In many cases, we only need to determine the tonality, because other characteristics are already known to us. For example, if we collect opinions from blogs, usually authors of opinions are authors of posts, i.e. we do not need to identify the author. Also, we often already know the topic: for example, if we search Twitter for the keyword "Windows 8", then we only need to determine the tone of the tweets found. Of course, this does not work in all cases, but only in most of them. But these assumptions make it possible to considerably simplify the already difficult task.

')
The analysis of tonality finds its practical application in various fields:

Sociology - collect data from the social. networks (for example, religious beliefs)
political science - collect data from blogs about political views of the population
marketing - we analyze Twitter to find out which notebook model is most in demand
medicine and psychology - we define depression in social users. nets

Approaches to the classification of tonality

Analysis of tonality is usually defined as one of the tasks of computational linguistics, i.e. implies that we can find and classify tonality using natural language processing tools (such as teggers, parsers, etc.). Having made a large generalization, it is possible to divide the existing approaches into the following categories:

Rule based approaches
Dictionary Based Approaches
Machine learning with a teacher
Machine learning without a teacher

The first type of system consists of a set of rules , applying which the system makes a conclusion about the tonality of the text. For example, for the sentence "I love coffee", you can apply the following rule:

   ("")      ("", "", "" ...)      ,     ""

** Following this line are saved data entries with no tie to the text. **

/-- ROOT_ISSUE (R276, R278): one RELEASE on each child port; ACC is the link delay here and its wait is added at
departure. The root acts at issue + D_group. -/
def execRootIssue (fid : Fin 64) (s : State) : Host.Outcome State Fault Refusal :=
  .next (match fabricTally s fid with
    | none => s
    | some (d, node) =>
      if node.parent.isNone && (s.tally d.n).sent && (s.fab.rel.get none fid).isNone && d.kind != .combine then
        let r := rootRelease s d node
        let opens := (s.body.plan.getD s.sch.planIdx ⟨0, 0, false, false, false⟩).opensUpdate
        let s := if d.kind = .epoch ∧ opens then s.onSch (fun c => { c with combined := some ((s.tally d.n).lanes.get 0 0) }) else s
        (toChildren node 0 (fun p => releaseWords fid r.skip r.template r.epoch (linkDelay (s.port p))) s).onFab
          (fun f => { f with rel := f.rel.set none fid (some r) })
      else s)

/-- RELEASE (R242, R276): forwarded to the children at once; this module acts after D_group - ACC, or on arrival when ACC
exceeds D_group or the port is switched (R255). -/
def release (p fid : Nat) (skip : Bool) (template epoch acc residence : Nat) (s : State) : State :=
  match fabricTally s fid with
  | none => s
  | some (d, node) =>
    if d.kind = .combine ∨ (s.fab.rel.get none fid).isSome then s
    else
      let s := toChildren node 0 (fun c => releaseWords fid skip template epoch (acc + residence + linkDelay (s.port c))) s
      let late := decide (node.dGroup < 25 * acc)
      let wait := if late || (s.port p).switched then 0 else node.dGroup / 25 - acc
      let s := s.onFab (fun f => { f with rel := f.rel.set none fid (some ⟨skip, template, epoch, wait⟩) })
      if late then syncCount 7 fid s else s

/-- RELEASE. -/
def execRelease (port : Fin 16) (fid : Fin 64) (skip : Bool) (template : BitVec 3) (epoch : BitVec 32) (acc : BitVec 40)
    (residence : Nat) (s : State) : Host.Outcome State Fault Refusal :=
  .next (release port fid skip template.toNat epoch.toNat acc.toNat residence s)

/-- A SEM_POST (R271): for this module's rank the post takes effect at the plot; otherwise it is passed on along the route. -/
def semPost (rank plot sem : Nat) (count : Int) (s : State) : State :=
  if rank = s.rank then semPostAt plot sem count s
  else
    match routeTo s rank with
    | some p => pushWithy p 3 [semPostWord rank plot sem count] s
    | none => s

/-- SEM_POST. -/
def execSemPost (rank : BitVec 15) (plot : Fin 64) (sem : Fin 64) (count : BitVec 16) (s : State) : Host.Outcome State Fault Refusal :=
  .next (semPost rank.toNat plot sem count.toInt s)

end Sys2Proof.Machine
end

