/-- SECTOR_FILL: a sector that is not yet valid is filled from the home. -/
def execSectorFill (entry : BitVec 22) (sector : Fin 32) (err : MemErr) (s : State) : Host.Outcome State Fault Refusal :=
  let e := entry.toNat
  let d := dirEntry s e
  .next (if d.state = 0 || natBit sector d.valid then s
    else
      match s.table d.table with
      | none => s
      | some tb =>
        let src := homeBase s tb d.vslot + d.granule * 0x10000 + 2048 * sector
        let s := meetError reqGranary src err s
        let s := State.each (fun j s => fillBlock e d.table tb d (2048 * sector + 512 * j) s) [0, 1, 2, 3] s
        countGrn d.table 3 1 (onDir e (fun d => { d with valid := d.valid ||| 2 ^ sector.val }) s))

/-! ### Pooling (R165) -/

/-- The bytes of the default row's weights (R155). -/
def defaultBytes (tb : Table) (s : State) : State × List Byte :=
  if tb.learned then
    let q := devRead reqGranary .none (repAddr s tb defaultPos + 16) tb.wBytes s
    (q.1, q.2.1)
  else (s, zeros tb.wBytes)

/-- Every sector of an owned row's record is in its way, or the row is served from its home. -/
def rowReady (s : State) (t : Nat) (tb : Table) (l : Nat) : Bool :=
  match findWay s t tb.cur (l / tb.per) with
  | some e => (recSectors tb l).all (fun i => natBit i (dirEntry s e).valid)
  | none => true

/-- An owned row of the running step as its owner sends it or pools it: poisoned, late, or its weights, read from the address in its
slot entry (R163 to R165). A row without a slot is the default row's (R156). -/
def ownRow (t : Nat) (tb : Table) (row : Nat) (s : State) : State × RowIn :=
  let n := s.sch.step
  let k := (stepEntry s t n).slotOf.get 0 row
  let w := rawNat s (slotEntry s tb n (k - 1)) 16
  if k = 0 ∨ natBit 49 w then (s, .poisoned)
  else if !rowReady s t tb (tb.localOf row) then (s, .late)
  else
    let r := devRead reqGranary .none (natBits 107 64 w + 16) tb.wBytes s
    if r.2.2 then (poisonSlot t tb n (k - 1) row r.1, .poisoned) else (r.1, .data r.2.1)

/-- A row replaced because it came late or absent: counted once in its micro-batch. -/
def lateRow (t mb row : Nat) (s : State) : State :=
  if s.grn.late.contains (mb, t, row) then s
  else grnEvent 1 t row (countGrn t 13 1 (s.onGrn (fun g => { g with late := g.late ++ [(mb, t, row)] })))

/-- A position that pooling replaces by the default row, whose gradient it then has (R166). -/
def substRow (key : Nat) : State → State := State.onGrn (fun g => { g with subst := g.subst.set false key true })

/-- A replica's weights; a poisoned replica is a poisoned row (R164). -/
def replicaRead (t : Nat) (tb : Table) (i : Nat) (s : State) : State × RowIn :=
  let q := devRead reqGranary .none (repAddr s tb i + 16) tb.wBytes s
  if q.2.2 then (grnEvent 2 t (tb.reps.getD i 0) (countGrn t 14 1 q.1), .poisoned) else (q.1, .data q.2.1)

/-- What stands for a position: a replica, an own row, or what another owner sent. -/
def positionRow (t : Nat) (tb : Table) (p : BagPos) (sent : RowIn) (s : State) : State × RowIn :=
  match p with
  | .dflt => (s, .poisoned)
  | .replica i => replicaRead t tb i s
  | .row r => if tb.owns r then ownRow t tb r s else (s, sent)

/-- The vector of one position: the row that stands for it, or the default row in its place (R164, R165). -/
def poolPos (t mb key : Nat) (tb : Table) (p : BagPos) (sent : RowIn) (s : State) : State × List XVal :=
  let q := positionRow t tb p sent s
  match q.2 with
  | .data bs => (q.1, tb.fmt.decodeMany tb.dim (padTo tb.wBytes bs))
  | x =>
    let s := match x, p with | .late, .row r => lateRow t mb r q.1 | _, _ => q.1
    let d := defaultBytes tb (substRow key s)
    (d.1, tb.fmt.decodeMany tb.dim d.2)

/-- The vectors of a bag; `key` is its first position's. -/
def poolRows (t mb key : Nat) (tb : Table) : List (BagPos × RowIn) → State → State × List (List XVal)
  | [], s => (s, [])
  | (p, o) :: ps, s =>
    let a := poolPos t mb key tb p o s
    let b := poolRows t mb (key + 1) tb ps a.1
    (b.1, a.2 :: b.2)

Many commercial systems use this approach, despite the fact that it is costly, because for a good system to work, you need to make a large number of rules. Often, the rules are tied to a specific domain (for example, “restaurant theme”) and when you change the domain (“camera review”), you must re-create the rules. Nevertheless, this approach is the most accurate with a good rule base, but completely uninteresting to research.

Dictionary based approaches use so-called tonal dictionaries (affective lexicons) to analyze text. In its simplest form, a pitch dictionary is a list of words with a pitch value for each word. Here is an example from the ANEW database translated into Russian:

word	valence (1-9)
happy	8.21
good	7.47
boring	2.95
angry	2.85
sad	1.61

To analyze the text, you can use the following algorithm: first, assign each word in the text to its value from the dictionary key (if it is present in the dictionary), and then calculate the overall tonality of the entire text. You can calculate the overall tonality in different ways. The simplest of them is the arithmetic average of all values. More difficult is to train a classifier (for example, a neural network).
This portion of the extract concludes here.